6

I try to open a .pptx from Amazon S3 and read it using the python-pptx library. This is the code:

from pptx import Presentation
import boto3
s3 = boto3.resource('s3')

obj=s3.Object('bucket','key')
body = obj.get()['Body']
prs=Presentation((body))

It gives "AttributeError: 'StreamingBody' object has no attribute 'seek'". Shouldn't this work? How can I fix this? I also tried using read() on body first. Is there a solution without actually downloading the file?
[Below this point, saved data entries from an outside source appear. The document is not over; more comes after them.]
-- ==== Sys2Proof/Syntax.lean ====
section
/-! DEFINITION. The commands of the part: one constructor of `Instr` for each row of spec/opcode_table.json.

Every command but RESET begins with `dt`, the microseconds that passed since the command before it (log entry 1). A
request carries the port it comes in on and the tag of its frame (R191), and then the fields of its body (R194) as
numbers. -/

namespace Sys2Proof

/-- The two ports (chapter 9). -/
inductive Port where
  | panel
  | link
  deriving DecidableEq, Repr

/-- A step record as received: the fields of the step record table of R195, each the number its byte or bytes carry,
before Plan Memory reads it by the coding (R196). -/
structure RawStep where
  kind       : Nat
  exitSet    : Nat
  heatMode   : Nat
  heatValue  : Nat
  ramp       : Nat
  boil       : Nat
  speed      : Nat
  direction  : Nat
  pattern    : Nat
  onTime     : Nat
  offTime    : Nat
  duration   : Nat
  timerStart : Nat
  prompt     : Nat
  target     : Nat
  tag        : Nat
  deriving DecidableEq, Repr

/-- The 32 requests with their body fields (R194): what a sound request frame says, apart from its tag. -/
inductive Request where
  | readStatus
  | takeNotice
  | setNoticeMask (mask : Word16)
  | readPlanHeader
  | readStep (idx : Nat)
  | insertStep (rev idx : Nat) (raw : RawStep)
  | replaceStep (rev idx : Nat) (raw : RawStep)
  | removeStep (rev idx : Nat)
  | clearPlan (rev : Nat)
  | setPlanId (rev planId : Nat)
  | startRun (rev idx : Nat)
  | pause
  | resume
  | abort
  | skipStep (idx : Nat)
  | confirm (idx : Nat)
  | clearTrip
  | readRunLog (pos : Nat)
  | tarePush
  | tarePop
  | tareClear
  | restartScale
  | calZero (calId : Nat) (drift offB offC : Int)
  | calSpan (known calId : Nat)
  | readCal
  | permit (key : Byte)
  | clearLatched (set : Word16)
  | libSave (slot : Nat)
  | libLoad (slot : Nat)
  | libErase (slot : Nat)
  | libInfo
  | libWriteCal
  deriving DecidableEq, Repr

/-- The commands, one constructor a row of spec/opcode_table.json, in the table's order. -/
inductive Instr where
  /-- RESET (R24): power-on, or RESET_N held low. -/
  | reset
  /-- READ_STATUS (R197). -/
  | readStatus (dt : Nat) (p : Port) (tag : Byte)
  /-- TAKE_NOTICE (R203). -/
  | takeNotice (dt : Nat) (p : Port) (tag : Byte)
  /-- SET_NOTICE_MASK (R201). -/
  | setNoticeMask (dt : Nat) (p : Port) (tag : Byte) (mask : Word16)
  /-- READ_PLAN_HEADER (R13). -/
  | readPlanHeader (dt : Nat) (p : Port) (tag : Byte)
  /-- READ_STEP (R14). -/
  | readStep (dt : Nat) (p : Port) (tag : Byte) (idx : Nat)
  /-- INSERT_STEP (R15). -/
  | insertStep (dt : Nat) (p : Port) (tag : Byte) (rev idx : Nat) (raw : RawStep)
  /-- REPLACE_STEP (R16). -/
  | replaceStep (dt : Nat) (p : Port) (tag : Byte) (rev idx : Nat) (raw : RawStep)
  /-- REMOVE_STEP (R18). -/
  | removeStep (dt : Nat) (p : Port) (tag : Byte) (rev idx : Nat)
  /-- CLEAR_PLAN (R19). -/
  | clearPlan (dt : Nat) (p : Port) (tag : Byte) (rev : Nat)
  /-- SET_PLAN_ID (R20). -/
  | setPlanId (dt : Nat) (p : Port) (tag : Byte) (rev planId : Nat)
  /-- START_RUN (R50). -/
  | startRun (dt : Nat) (p : Port) (tag : Byte) (rev idx : Nat)
  /-- PAUSE (R44). -/
  | pause (dt : Nat) (p : Port) (tag : Byte)
  /-- RESUME (R47). -/
  | resume (dt : Nat) (p : Port) (tag : Byte)
  /-- ABORT (R49). -/
  | abort (dt : Nat) (p : Port) (tag : Byte)
  /-- SKIP_STEP (R48). -/
  | skipStep (dt : Nat) (p : Port) (tag : Byte) (idx : Nat)
  /-- CONFIRM (R38). -/
  | confirm (dt : Nat) (p : Port) (tag : Byte) (idx : Nat)
  /-- CLEAR_TRIP (R53). -/
  | clearTrip (dt : Nat) (p : Port) (tag : Byte)
  /-- READ_RUN_LOG (R60). -/
  | readRunLog (dt : Nat) (p : Port) (tag : Byte) (pos : Nat)
  /-- TARE_PUSH (R90). -/
  | tarePush (dt : Nat) (p : Port) (tag : Byte)
  /-- TARE_POP (R93). -/
  | tarePop (dt : Nat) (p : Port) (tag : Byte)
  /-- TARE_CLEAR (R94). -/
  | tareClear (dt : Nat) (p : Port) (tag : Byte)
  /-- RESTART_SCALE (R88). -/
  | restartScale (dt : Nat) (p : Port) (tag : Byte)
  /-- CAL_ZERO (R100): cal id, drift D, probe offsets offB and offC. -/
  | calZero (dt : Nat) (p : Port) (tag : Byte) (calId : Nat) (drift offB offC : Int)
  /-- CAL_SPAN (R100): known weight k10 and cal id. -/
  | calSpan (dt : Nat) (p : Port) (tag : Byte) (known calId : Nat)
  /-- READ_CAL (R104). -/
  | readCal (dt : Nat) (p : Port) (tag : Byte)
  /-- PERMIT (R165, R166). -/
  | permit (dt : Nat) (p : Port) (tag : Byte) (key : Byte)
  /-- CLEAR_LATCHED (R152). -/
  | clearLatched (dt : Nat) (p : Port) (tag : Byte) (set : Word16)
  /-- LIB_SAVE (R177). -/
  | libSave (dt : Nat) (p : Port) (tag : Byte) (slot : Nat)
  /-- LIB_LOAD (R180). -/
  | libLoad (dt : Nat) (p : Port) (tag : Byte) (slot : Nat)
  /-- LIB_ERASE (R182). -/
  | libErase (dt : Nat) (p : Port) (tag : Byte) (slot : Nat)
  /-- LIB_INFO (R184). -/
  | libInfo (dt : Nat) (p : Port) (tag : Byte)
  /-- LIB_WRITE_CAL (R183). -/
  | libWriteCal (dt : Nat) (p : Port) (tag : Byte)
  /-- PANEL_REQUEST_FRAME (R187): the whole bytes that followed the first byte 0x01 of the select period. -/
  | panelRequestFrame (dt : Nat) (bytes : List Byte)
  /-- PANEL_REPLY_READ (R188): how many whole bytes were clocked after the first byte 0x02 of the select period. -/
  | panelReplyRead (dt : Nat) (clocked : Nat)
  /-- LINK_FRAME_COMPLETE (R189): the bytes that arrive on LRXD up to a frame's check byte, the check byte last. -/
  | linkFrameComplete (dt : Nat) (bytes : List Byte)
  /-- LINK_BYTE_GAP_TIMEOUT (R189). -/
  | linkByteGapTimeout (dt : Nat)
  /-- LINK_STOP_BIT_MISSING (R189). -/
  | linkStopBitMissing (dt : Nat)
  /-- LINK_REPLY_SENT (R190). -/
  | linkReplySent (dt : Nat)
  /-- TIME_BASE_TICK (R31). -/
  | timeBaseTick (dt : Nat)
  /-- SETTLE_DEADLINE (R39). -/
  | settleDeadline (dt : Nat)
  /-- SENSE_TIMER_EXPIRY (R63). -/
  | senseTimerExpiry (dt : Nat)
  /-- SENSE_CONVERSION_END (R65): the 12-bit code the conversion yields (R72). -/
  | senseConversionEnd (dt : Nat) (code : Nat)
  /-- FREE_TRIGGER (R66). -/
  | freeTrigger (dt : Nat)
  /-- WEIGH_GROUP_END (R62): what the four bridges' inputs convert to, before the clipping of R68. -/
  | weighGroupEnd (dt : Nat) (c0 c1 c2 c3 : Int)
  /-- TARE_DEADLINE (R91). -/
  | tareDeadline (dt : Nat)
  /-- CAPTURE_DEADLINE (R101). -/
  | captureDeadline (dt : Nat)
  /-- TACH_EDGE (R132). -/
  | tachEdge (dt : Nat)
  /-- NO_EDGE_TIMEOUT (R134). -/
  | noEdgeTimeout (dt : Nat)
  /-- CONTROL_UPDATE (R139). -/
  | controlUpdate (dt : Nat)
  /-- LID_SAMPLE (R147): the levels of LIDSW (true: open) and LOCK_FB (true: locked). -/
  | lidSample (dt : Nat) (lidIsOpen fbLocked : Bool)
  /-- PLATEAU_TIMER (R123, R124). -/
  | plateauTimer (dt : Nat)
  /-- FRAME_END (R116). -/
  | frameEnd (dt : Nat)
  /-- SLOT_BOUNDARY (R119). -/
  | slotBoundary (dt : Nat)
  /-- RAMP_RISE (R111). -/
  | rampRise (dt : Nat)
  /-- PERMIT_EXPIRY (R167). -/
  | permitExpiry (dt : Nat)
  /-- PERMIT_DUE_TIMER (R169). -/
  | permitDueTimer (dt : Nat)
  /-- UPTIME_TICK (R199). -/
  | uptimeTick (dt : Nat)
  /-- SCAN_END (R176). -/
  | scanEnd (dt : Nat)
  /-- WORD_WRITE_END (R173): what the word reads back as after the first write and after the retry. -/
  | wordWriteEnd (dt : Nat) (first second : Word16)
  /-- LOAD_READ_END (R181). -/
  | loadReadEnd (dt : Nat)
  /-- LINK_BYTE_RECEIVED (R189). -/
  | linkByteReceived (dt : Nat) (b : Byte)
  deriving DecidableEq, Repr

end Sys2Proof
end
  • Which line is throwing the error? Also, it is impossible to display the file without downloading it - either to disk or memory. – fredrik Jan 25 '21 at 18:31

1 Answers1

9

To load files from S3 you should download (or use stream strategy) and use io.BytesIO to transform your data as pptx.Presentation can handle.

import io
import boto3

from pptx import Presentation

s3 = boto3.client('s3')
s3_response_object = s3.get_object(Bucket='bucket', Key='file.pptx')
object_content = s3_response_object['Body'].read()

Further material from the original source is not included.